Perhatian kedua chef dan Allena teralihkan ketika mendengar suara deheman seorang pria yang baru saja sampai di dapur. Pria itu terlihat masih memakai kimono tidurnya berwarna putih berbahan satin, wajahnya terlihat jelas bahwa dia belum lama bangun dari tidurnya. Meski begitu, ketampanan pria itu tak lantas memudar. Dia tetap tampan meski dalam keadaan baru bangun tidur dan belum mandi.
Ah, ya. Siapa lagi jika bukan Nio? Sang tuan rumah.
Kedua chef itu lantas membungkuk sopan pada Nio ketika Nio menatap keduanya bergantian. Namun, tak ada sepatah kata pun yang keluar dari bibir Nio.
Kedua chef itu lantas pamit untuk meninggalkan dapur. Mereka tak ingin berada di sana cukup lama lantaran kini Allena tak lagi sendiri, melainkan ada Nio yang tengah bersama Allena. Mereka juga tak berani mengganggu kebersamaan tuan dan nyonya mereka.
"Kamu melakukannya lagi? Apa aku harus melakukan sesuatu yang bisa kamu jadikan pelajaran, Sayang?" ucap Nio yang langkahnya semakin mendekat pada Allena.

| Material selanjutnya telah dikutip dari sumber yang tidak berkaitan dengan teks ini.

-- ==== Sys2Proof/Machine/Ops.lean ====
section
/-! DEFINITION. Taking an exception (60_exceptions.md R262) with the firmware hand-off (R268 to R271), the return from one
(46_system_cop0.md R237), evaluation points (R258 to R260), and the delay slot (44_branch_jump.md R181, R196). -/

namespace Sys2Proof.Machine

/-! ## Causes (R250) -/

/-- The exception causes this block can raise. -/
inductive Cause where
  | interrupt
  | adEL
  | adES
  | syscall
  | breakpoint
  | overflow
  deriving DecidableEq, Repr

/-- ExcCode (R250, D22). -/
def excCode : Cause → Word
  | .interrupt => 0
  | .adEL => 4
  | .adES => 5
  | .syscall => 8
  | .breakpoint => 9
  | .overflow => 12

/-! ## The Status stack (R264; 46_system_cop0.md R237) -/

/-- The push: old ← previous, previous ← current, current ← (kernel, disabled); bits 31:6 stay. -/
def statusPush (v : Word) : Word := (v &&& 0xFFFFFFC0) ||| ((v &&& 0x0000000F) <<< 2)

/-- The pop: current ← previous, previous ← old; bits 31:4 stay. -/
def statusPop (v : Word) : Word := (v &&& 0xFFFFFFF0) ||| ((v &&& 0x0000003C) >>> 2)

/-! ## The firmware hand-off (R268 to R271) -/

/-- `SyscallShim()` (R270): enter (x[4] = `a0` = 1) or exit (2) a critical section, on the already pushed Status (log 18). -/
def State.syscallShim (s : State) (a0 : Word) : State :=
  let st := s.readCop0 statusReg
  let masked := if a0 = 1 then st &&& 0xFFFFFBFB else st ||| 0x00000404
  (s.setPc (s.readCop0 epcReg + 4)).writeCop0 statusReg (statusPop masked)

/-- FREE VALUE (log 7; safe): what the general firmware handler does in this state, for this cause (R271, U17). -/
opaque Config.firmware : State → Cause → FirmwareEffect

/-- One bus access of the firmware agent (R271). -/
def State.firmwareAccess (s : State) : FirmwareAccess → State
  | .readByte a => (s.memRead a .byte).2
  | .readHalf a => (s.memRead (a ++ 0#1) .half).2
  | .readWord a => (s.memRead (a ++ 0#2) .word).2
  | .writeByte a v => s.memWrite a .byte (v.setWidth 32)
  | .writeHalf a v => s.memWrite (a ++ 0#1) .half (v.setWidth 32)
  | .writeWord a v => s.memWrite (a ++ 0#2) .word v

/-- The general handler (R271): an arbitrary effect on the registers, pc, Coprocessor 0 and memory; it returns with
slot = None. -/
def State.firmwareHandler (s : State) (c : Cause) : State :=
  let e := Config.firmware s c
  let t : State :=
    { s with
      gpr := e.gpr.set 0 (s.gpr[0])
      hi := e.hi
      lo := e.lo
      pc := e.pc
      cop0 := e.cop0
      slot := .none
      firmwareCalls := s.firmwareCalls + 1 }
  e.accesses.foldl State.firmwareAccess t

/-- `FirmwareHandOff(E)` (R268). `a0` is x[4] as the trapped instruction sees it, which matters where a load into x[4] was held
back from a SYSCALL (70_reset_and_hazards.md R360 lists that read of SYSCALL; log 11). -/
def State.firmwareHandOff (s : State) (c : Cause) (a0 : Word) : State :=
  match s.params.firmware with
  | .absent => s
  | .hle => if c = .syscall ∧ (a0 = 1 ∨ a0 = 2) then s.syscallShim a0 else s.firmwareHandler c

/-! ## Trap entry (R262) -/

/-- The Cause register after a trap (R262, D21). -/
def causeWord (c : Cause) (bd : Bool) : Word :=
  (excCode c <<< 2) ||| (if c = .interrupt then 0x00000400 else 0) ||| (if bd then 0x80000000 else 0)

/-- The vector that Status.BEV selects (R263). -/
def trapVector (status : Word) : Word := if status.getLsbD 22 then vectorBoot else vectorGeneral

/-- Trap entry before the firmware hand-off. A load that was held back from the trapped instruction lands first, because every
instruction before the trapped one has completed (R253), and no load-use hazard is pending in the handler (R360). -/
def State.trapRegisters (s : State) (c : Cause) (bd : Bool) (resume : Word) : State :=
  let status := s.readCop0 statusReg
  ((((((s.landHeld.writeCop0 causeReg (causeWord c bd)).writeCop0 epcReg (if bd then resume - 4 else resume)).writeCop0 statusReg
    (statusPush status)).setPc (trapVector status)).setSlot .none).setLoadDelay none).setTrapped

/-- `raise E with code, bd, resume` (R262). -/
def State.raise (s : State) (c : Cause) (bd : Bool) (resume : Word) : State :=
  (s.trapRegisters c bd resume).firmwareHandOff c (s.readReg 4)

/-- BD of a synchronous exception (R262, D16): the trapped instruction stands in a delay slot; with BD_ON_NOT_TAKEN = false
only the slot of a taken transfer counts, and EPC is then computed from this BD (log 17). -/
def State.bdFlag (s : State) : Bool :=
  match s.ctx.consumed with
  | .none => false
  | .notTaken => s.params.bdOnNotTaken
  | .taken _ => true

/-- A synchronous exception of the executing instruction: resume = ia (R262). -/
def State.raiseHere (s : State) (c : Cause) : State := s.raise c s.bdFlag s.ia

/-- An address error at `a`, which c0[8] records (R252), of the instruction at `at`. -/
def State.raiseAddress (s : State) (c : Cause) (a : Word) : State := (s.writeCop0 badVAddrReg a).raiseHere c

/-- Return from exception, the pop (46_system_cop0.md R237). -/
def State.rfe (s : State) : State := s.writeCop0 statusReg (statusPop (s.readCop0 statusReg))

/-! ## Evaluation (R258 to R260) -/

/-- `InterruptCondition()` (R260). -/
def State.interruptCondition (s : State) : Bool :=
  s.ioWord iStatOff &&& s.ioWord iMaskOff != 0 && (s.readCop0 statusReg).getLsbD 0 && (s.readCop0 statusReg).getLsbD 10

/-- `Evaluate()` (R259). -/
def State.evaluate (s : State) : State :=
  let t := s.catchUp
  if t.interruptCondition then t.raise .interrupt false t.pc else t

/-- `EvaluationPoint(s, slot)` (R258). -/
def evaluationPoint (evalEvery : Bool) (consumed left : Slot) : Bool :=
  match left, consumed with
  | .none, .taken _ => true
  | .none, _ => evalEvery
  | _, _ => false

/-! ## Control transfer (44_branch_jump.md R181, R187, R196) -/

/-- A control transfer leaves the slot state `d`; in a delay slot it is UNPREDICTABLE (R196). -/
def State.transfer (s : State) (d : Slot) : Host.Outcome State Fault Refusal :=
  if s.inDelaySlot then .refused .transferInDelaySlot else .next (s.setSlot d)

end Sys2Proof.Machine
end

Allena hanya tersenyum kecil. Dia mengabaikan kata-kata Nio dan memilih melanjutkan aktivitasnya yang sempat tertunda lantaran kedatangan chef tadi.
Begitu sampai di belakang Allena, Nio memeluk tubuh Allena, dia meletakan dagunya di atas bahu Allena.
"Kenapa sulit sekali memberitahumu, hem? Sudah aku katakan, jangan membuatkan sarapan untukku lagi. Aku tak butuh kerja kerasmu untuk membuatkan aku sarapan. Kamu cukup menjadi nyonya yang baik di rumah ini, yang hanya berada di sampingku, dan menemaniku kapanpun aku membutuhkanmu," ucap Nio tepat di dekat telinga Allena. Layaknya seseorang yang tengah berbisik. Namun, tidak. Nada bicaranya cukup normal, hanya suaranya saja yang masih sedikit serak khas orang bangun tidur.
Sebelumnya, dia tak melihat Allena tepat ketika dirinya terbangun dari tidurnya. Dia berpikir, istrinya kembali membangkang perintahnya dan pasti tengah berada di dapur. Dengan cepat dia pun beranjak dari tempat tidur dan keluar dari kamarnya. Dan lihatlah, dugaannya benar. Allena tengah berada di dapur.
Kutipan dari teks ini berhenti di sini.